INSTRUCTIONS FOR THE TASK: Write out again, please, the records below from the first line to the line holding "grind [State.kept_mk, State.setAxis_kept, State.release_kept]", inclusive, and nothing else.

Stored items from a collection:
● ● ● ●

-- ==== Sys2Proof/Laws/KeptYarder.lean ====
section
/-! SUPPORT. What no command changes, and the form of memory: lemmas of Yarder. -/
namespace Sys2Proof.Machine

set_option linter.unusedSimpArgs false
set_option linter.unusedTactic false
set_option linter.unnecessarySeqFocus false
set_option linter.unreachableTactic false
set_option linter.tactic.unusedName false

theorem State.homeEdge_kept (s : State) (d : Die) (n : Fin 8) (level : Bool) (cap : Int) : (State.homeEdge s d n level
    cap).kept = s.kept := by
  unfold State.homeEdge
  grind [State.kept_mk, State.setAxis_kept, State.release_kept]

theorem State.limitEdge_kept (s : State) (d : Die) (n : Fin 8) (high level : Bool) : (State.limitEdge s d n high level).kept
    = s.kept := by
  unfold State.limitEdge
  grind [State.kept_mk, State.setAxis_kept, State.axFault_kept, State.grpStop_kept]

theorem State.discEdge_kept (s : State) (level : Bool) : (State.discEdge s level).kept = s.kept := by
  unfold State.discEdge
  grind [State.kept_mk, State.bump_kept, State.raiseDie_kept, State.setYrd_kept, State.yrdFault_kept]

theorem State.switchActs_kept (s : State) (d : Die) (k : Fin 12) (level : Bool) (cap : Int) : (State.switchActs s d k level
    cap).kept = s.kept := by
  unfold State.switchActs
  grind [State.kept_mk, State.setYrd_kept, State.gripContact_kept, State.homeEdge_kept, State.limitEdge_kept,
      State.discEdge_kept]

theorem State.switchConfirm_kept (s : State) (d : Die) (k : Fin 12) : (State.switchConfirm s d k).kept = s.kept := by
  unfold State.switchConfirm
  simp only [↓State.kept_mk, ↓State.kept_fold, ↓State.kept_ite, ↓State.kept_fst_ite, ↓State.setAxis_kept,
      ↓State.setSwitch_kept, ↓State.axFault_kept, ↓State.grpStop_kept, ↓State.switchActs_kept]
  (repeat' split) <;> simp only [↓State.kept_mk, ↓State.kept_fold, ↓State.kept_ite, ↓State.kept_fst_ite, ↓State.setAxis_kept,
      ↓State.setSwitch_kept, ↓State.axFault_kept, ↓State.grpStop_kept, ↓State.switchActs_kept, ite_self]

theorem execSwitchConfirm_kept (d : Die) (k : Fin 12) (s : State) : ∃ t, (execSwitchConfirm d k s) = .next t ∧ t.kept =
    s.kept := by
  unfold execSwitchConfirm
  (repeat' split) <;> exact ⟨_, rfl, by simp only [↓State.yrdWatch_kept, ↓State.switchConfirm_kept]⟩

theorem execTransferStepDone_kept (s : State) : ∃ t, (execTransferStepDone s) = .next t ∧ t.kept = s.kept := by
  unfold execTransferStepDone
  (repeat' split) <;> exact ⟨_, rfl, by simp only [↓State.yrdAdvance_kept]⟩

theorem execHeadDiscTimeout_kept (s : State) : ∃ t, (execHeadDiscTimeout s) = .next t ∧ t.kept = s.kept := by
  unfold execHeadDiscTimeout
  (repeat' split) <;> exact ⟨_, rfl, by simp only [↓State.putAway_kept]⟩

theorem State.doorOpen_kept (s : State) : (State.doorOpen s).kept = s.kept := by
  unfold State.doorOpen
  grind [State.kept_mk, State.bump_kept, State.raiseDie_kept, State.stopAxes_kept, State.setYrd_kept]

theorem execYrdDoorOpen_kept (s : State) : ∃ t, (execYrdDoorOpen s) = .next t ∧ t.kept = s.kept := by
  unfold execYrdDoorOpen
  (repeat' split) <;> exact ⟨_, rfl, by simp only [↓State.doorOpen_kept]⟩

theorem State.axesResume_kept (s : State) : (State.axesResume s).kept = s.kept := by
  unfold State.axesResume
  (repeat' split) <;> simp_all [↓State.kept_ite, ↓State.axResume_kept, ↓State.grpResume_kept, ↓State.gripOpen_kept,
      State.kept_foldl]

theorem State.transferBack_kept (s : State) : (State.transferBack s).kept = s.kept := by
  unfold State.transferBack
  grind [State.kept_mk, State.setYrd_kept, State.swing_kept, State.yrdFault_kept, State.putAway_kept, State.startMotion_kept]

theorem State.doorSettled_kept (s : State) : (State.doorSettled s).kept = s.kept := by
  unfold State.doorSettled
  grind [State.kept_mk, State.setYrd_kept, State.yrdIdle_kept, State.placeOrphan_kept, State.yrdHome_kept,
      State.axesResume_kept, State.transferBack_kept]

theorem execDoorSettled_kept (s : State) : ∃ t, (execDoorSettled s) = .next t ∧ t.kept = s.kept := by
  unfold execDoorSettled
  (repeat' split) <;> exact ⟨_, rfl, by simp only [↓State.doorSettled_kept]⟩

theorem State.doorTimeout_kept (s : State) : (State.doorTimeout s).kept = s.kept := by
  unfold State.doorTimeout
  grind [State.kept_mk, State.endItem_kept, State.setYrd_kept]

theorem execDoorTimeout_kept (s : State) : ∃ t, (execDoorTimeout s) = .next t ∧ t.kept = s.kept := by
  unfold execDoorTimeout
  (repeat' split) <;> exact ⟨_, rfl, by simp only [↓State.doorTimeout_kept]⟩

theorem State.inventory_kept (s : State) : (State.inventory s).kept = s.kept := by
  unfold State.inventory
  grind [State.kept_mk, State.setYrd_kept, State.yrdNext_kept, State.yrdIdle_kept]

theorem execInventory_kept (s : State) : ∃ t, (execInventory s) = .next t ∧ t.kept = s.kept := by
  unfold execInventory
  (repeat' split) <;> exact ⟨_, rfl, by simp only [↓State.inventory_kept]⟩

theorem State.deckScanned_kept (s : State) (seen : List Nat) : (State.deckScanned s seen).kept = s.kept := by
  unfold State.deckScanned
  grind [State.kept_mk, State.setYrd_kept, State.yrdIdle_kept, State.inventory_kept]

theorem execDeckScanned_kept (seen : List Nat) (s : State) : ∃ t, (execDeckScanned seen s) = .next t ∧ t.kept = s.kept := by
  unfold execDeckScanned
  (repeat' split) <;> exact ⟨_, rfl, by simp only [↓State.deckScanned_kept]⟩

theorem State.yrdPowerUp_kept (s : State) : (State.yrdPowerUp s).kept = s.kept := by
  unfold State.yrdPowerUp
  grind [State.kept_mk, State.setYrd_kept, State.yrdHome_kept]

theorem execYarderPowerUpHoming_kept (s : State) : ∃ t, (execYarderPowerUpHoming s) = .next t ∧ t.kept = s.kept := by
  unfold execYarderPowerUpHoming
  (repeat' split) <;> exact ⟨_, rfl, by simp only [↓State.yrdPowerUp_kept]⟩

theorem State.yrdCtl_kept (s : State) (w : Word) : (State.yrdCtl s w).kept = s.kept := by
  unfold State.yrdCtl
  simp only [↓State.put_kept, ↓State.yrdNext_kept]

theorem execYrdCtlWrite_kept (value : Word) (s : State) : ∃ t, (execYrdCtlWrite value s) = .next t ∧ t.kept = s.kept := by
  unfold execYrdCtlWrite
  (repeat' split) <;> exact ⟨_, rfl, by simp only [↓State.yrdCtl_kept]⟩

end Sys2Proof.Machine
end

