theorem execFlush_ok (id : Nat) (upset : List (Nat × Nat)) (s : State) : ∃ t, (execFlush id upset s) = .next t ∧ t.kept3 =
    s.kept3 ∧ (s.memWf → t.memWf) := by
  unfold execFlush
  exact ⟨_, rfl, (State.starts_kept3 _ _ _ _ fun t c => by simp only [↓State.kept3_of (State.setCmd_kept _ _),
      ↓State.kept3_of (State.ifDone_kept _ _), ↓State.handOverKeys_kept3]).trans (State.kept3_of (State.upset_kept _ _)), fun
      hm => State.starts_memWf _ _ _ _ (fun t c hm => by simp only [↓State.memWf_of (State.setCmd_kept _ _), ↓State.memWf_of
      (State.ifDone_kept _ _), State.handOverKeys_memWf, hm]) ((State.memWf_of (State.upset_kept _ _)).2 hm)⟩

theorem execVerifyScan_ok (id : Nat) (s : State) : ∃ t, (execVerifyScan id s) = .next t ∧ t.kept3 = s.kept3 ∧ (s.memWf →
    t.memWf) := by
  unfold execVerifyScan
  exact ⟨_, rfl, State.starts_kept3 _ _ _ _ fun t c => by simp only [↓State.kept3_of (State.scanStart_kept _ _)], fun hm =>
      State.starts_memWf _ _ _ _ (fun t c hm => by simp only [↓State.memWf_of (State.scanStart_kept _ _), hm]) hm⟩

theorem execCreateQueuePair_ok (id : Nat) (s : State) : ∃ t, (execCreateQueuePair id s) = .next t ∧ t.kept3 = s.kept3 ∧
    (s.memWf → t.memWf) := by
  unfold execCreateQueuePair
  exact ⟨_, rfl, State.starts_kept3 _ _ _ _ fun t c => by grind [State.memWf, State.kept, State.kept3, State.finish_kept],
      fun hm => State.starts_memWf _ _ _ _ (fun t c hm => by grind [State.memWf, State.kept, State.kept3, State.finish_kept])
      hm⟩

theorem execDeleteQueuePair_ok (id : Nat) (s : State) : ∃ t, (execDeleteQueuePair id s) = .next t ∧ t.kept3 = s.kept3 ∧
    (s.memWf → t.memWf) := by
  unfold execDeleteQueuePair
  exact ⟨_, rfl, State.starts_kept3 _ _ _ _ fun t c => by simp only [↓State.kept3_of (State.resetStart_kept _ _)], fun hm =>
      State.starts_memWf _ _ _ _ (fun t c hm => by simp only [↓State.memWf_of (State.resetStart_kept _ _), hm]) hm⟩

theorem execResetQueue_ok (id : Nat) (s : State) : ∃ t, (execResetQueue id s) = .next t ∧ t.kept3 = s.kept3 ∧ (s.memWf →
    t.memWf) := by
  unfold execResetQueue
  exact ⟨_, rfl, State.starts_kept3 _ _ _ _ fun t c => by simp only [↓State.kept3_of (State.resetStart_kept _ _)], fun hm =>
      State.starts_memWf _ _ _ _ (fun t c hm => by simp only [↓State.memWf_of (State.resetStart_kept _ _), hm]) hm⟩

theorem execSessionOpen_ok (id : Nat) (s : State) : ∃ t, (execSessionOpen id s) = .next t ∧ t.kept3 = s.kept3 ∧ (s.memWf →
    t.memWf) := by
  unfold execSessionOpen
  exact ⟨_, rfl, State.starts_kept3 _ _ _ _ fun t c => by simp only [↓State.kept3_of (State.openStart_kept _ _)], fun hm =>
      State.starts_memWf _ _ _ _ (fun t c hm => by simp only [↓State.memWf_of (State.openStart_kept _ _), hm]) hm⟩

theorem execSessionClose_ok (id : Nat) (s : State) : ∃ t, (execSessionClose id s) = .next t ∧ t.kept3 = s.kept3 ∧ (s.memWf →
    t.memWf) := by
  unfold execSessionClose
  exact ⟨_, rfl, State.starts_kept3 _ _ _ _ fun t c => by simp only [↓State.kept3_of (State.closeStart_kept _ _),
      ↓State.kept3_of (State.closeFinal_kept _ _)], fun hm => State.starts_memWf _ _ _ _ (fun t c hm => by simp only
      [↓State.memWf_of (State.closeStart_kept _ _), ↓State.memWf_of (State.closeFinal_kept _ _), hm]) hm⟩

theorem execMount_ok (id : Nat) (s : State) : ∃ t, (execMount id s) = .next t ∧ t.kept3 = s.kept3 ∧ (s.memWf → t.memWf) := by
  unfold execMount
  exact ⟨_, rfl, State.starts_kept3 _ _ _ _ fun t c => by simp only [↓State.kept3_of (State.mountStart_kept _ _)], fun hm =>
      State.starts_memWf _ _ _ _ (fun t c hm => by simp only [↓State.memWf_of (State.mountStart_kept _ _), hm]) hm⟩

theorem execUnmount_ok (id : Nat) (s : State) : ∃ t, (execUnmount id s) = .next t ∧ t.kept3 = s.kept3 ∧ (s.memWf → t.memWf)
    := by
  unfold execUnmount
  exact ⟨_, rfl, State.starts_kept3 _ _ _ _ fun t c => by simp only [↓State.kept3_of (State.unmountStart_kept _ _)], fun hm
      => State.starts_memWf _ _ _ _ (fun t c hm => by simp only [↓State.memWf_of (State.unmountStart_kept _ _), hm]) hm⟩

theorem execMoveDisc_ok (id : Nat) (s : State) : ∃ t, (execMoveDisc id s) = .next t ∧ t.kept3 = s.kept3 ∧ (s.memWf → t.memWf)
    := by
  unfold execMoveDisc
  exact ⟨_, rfl, State.starts_kept3 _ _ _ _ fun t c => by simp only [↓State.kept3_of (State.moveDiscStart_kept _ _)], fun hm
      => State.starts_memWf _ _ _ _ (fun t c hm => by simp only [↓State.memWf_of (State.moveDiscStart_kept _ _), hm]) hm⟩

theorem execCruiseNow_ok (id : Nat) (s : State) : ∃ t, (execCruiseNow id s) = .next t ∧ t.kept3 = s.kept3 ∧ (s.memWf →
    t.memWf) := by
  unfold execCruiseNow
  exact ⟨_, rfl, State.starts_kept3 _ _ _ _ fun t c => by grind [State.memWf, State.kept, State.kept3, State.setCmd_kept,
      State.finish_kept, State.sendWork_kept], fun hm => State.starts_memWf _ _ _ _ (fun t c hm => by grind [State.memWf,
      State.kept, State.kept3, State.setCmd_kept, State.finish_kept, State.sendWork_kept]) hm⟩

theorem execQueryBay_ok (id : Nat) (s : State) : ∃ t, (execQueryBay id s) = .next t ∧ t.kept3 = s.kept3 ∧ (s.memWf → t.memWf)
    := by
  unfold execQueryBay
  exact ⟨_, rfl, State.starts_kept3 _ _ _ _ fun t c => by simp only [↓State.kept3_of (State.hostWrite_kept _ _ _ _ _),
      ↓State.kept3_of (State.finish_kept _ _ _ _)], fun hm => State.starts_memWf _ _ _ _ (fun t c hm => by simp only
      [↓State.memWf_of (State.hostWrite_kept _ _ _ _ _), ↓State.memWf_of (State.finish_kept _ _ _ _), hm]) hm⟩

theorem State.setBank_kept (s : State) (b : Fin 2) (x : Bank) : (State.setBank s b x).kept = s.kept := by
  unfold State.setBank
  simp only [↓State.kept_mk, ↓State.kept_fold]

theorem execBundleDownload_ok (id : Nat) (s : State) : ∃ t, (execBundleDownload id s) = .next t ∧ t.kept3 = s.kept3 ∧
    (s.memWf → t.memWf) := by
  have h1 : ∀ (p : Prop) [Decidable p] (b : Fin 2) (x : Bank) (u : State), (if p then u.setBank b x else u).kept = u.kept := fun p _ b x u => by
    split
    · exact State.setBank_kept _ _ _
    · rfl
  have h2 : ∀ (t : State) (c : Cmd), (match t.chunkRefused c with
      | some st => t.finish c st 0
      | none => ((if c.word 7 = 0 then t.setBank t.altBank { st := .partly } else t).setCmd { c with wait := .host 0 }).hostRead c.func
          c.buffer (4096 * c.count) true (.cmd c.id)).kept = t.kept := fun t c => by
    split
    · exact State.finish_kept _ _ _ _
    · exact (State.hostRead_kept _ _ _ _ _ _).trans ((State.setCmd_kept _ _).trans (h1 _ _ _ _))
  unfold execBundleDownload
  split
  · exact ⟨_, rfl, rfl, fun h => h⟩
  · exact ⟨_, rfl, State.starts_kept3 _ _ _ _ fun t c => State.kept3_of (h2 t c),
      State.starts_memWf _ _ _ _ fun t c => (State.memWf_of (h2 t c)).2⟩

theorem execScheduleActivation_ok (id : Nat) (s : State) : ∃ t, (execScheduleActivation id s) = .next t ∧ t.kept3 = s.kept3 ∧
    (s.memWf → t.memWf) := by
  unfold execScheduleActivation
  exact ⟨_, rfl, State.starts_kept3 _ _ _ _ fun t c => by grind [State.memWf, State.kept, State.kept3, State.finish_kept],
      fun hm => State.starts_memWf _ _ _ _ (fun t c hm => by grind [State.memWf, State.kept, State.kept3, State.finish_kept])
      hm⟩

theorem execCancelActivation_ok (id : Nat) (s : State) : ∃ t, (execCancelActivation id s) = .next t ∧ t.kept3 = s.kept3 ∧
    (s.memWf → t.memWf) := by
  unfold execCancelActivation
  exact ⟨_, rfl, State.starts_kept3 _ _ _ _ fun t c => by grind [State.memWf, State.kept, State.kept3, State.finish_kept],
      fun hm => State.starts_memWf _ _ _ _ (fun t c hm => by grind [State.memWf, State.kept, State.kept3, State.finish_kept])
      hm⟩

● ● ● ●

RESPONSE AREA:
-- ==== Sys2Proof/Laws/KeptYarder.lean ====
section
/-! SUPPORT. What no command changes, and the form of memory: lemmas of Yarder. -/
namespace Sys2Proof.Machine

set_option linter.unusedSimpArgs false
set_option linter.unusedTactic false
set_option linter.unnecessarySeqFocus false
set_option linter.unreachableTactic false
set_option linter.tactic.unusedName false

theorem State.homeEdge_kept (s : State) (d : Die) (n : Fin 8) (level : Bool) (cap : Int) : (State.homeEdge s d n level
    cap).kept = s.kept := by
  unfold State.homeEdge
  grind [State.kept_mk, State.setAxis_kept, State.release_kept]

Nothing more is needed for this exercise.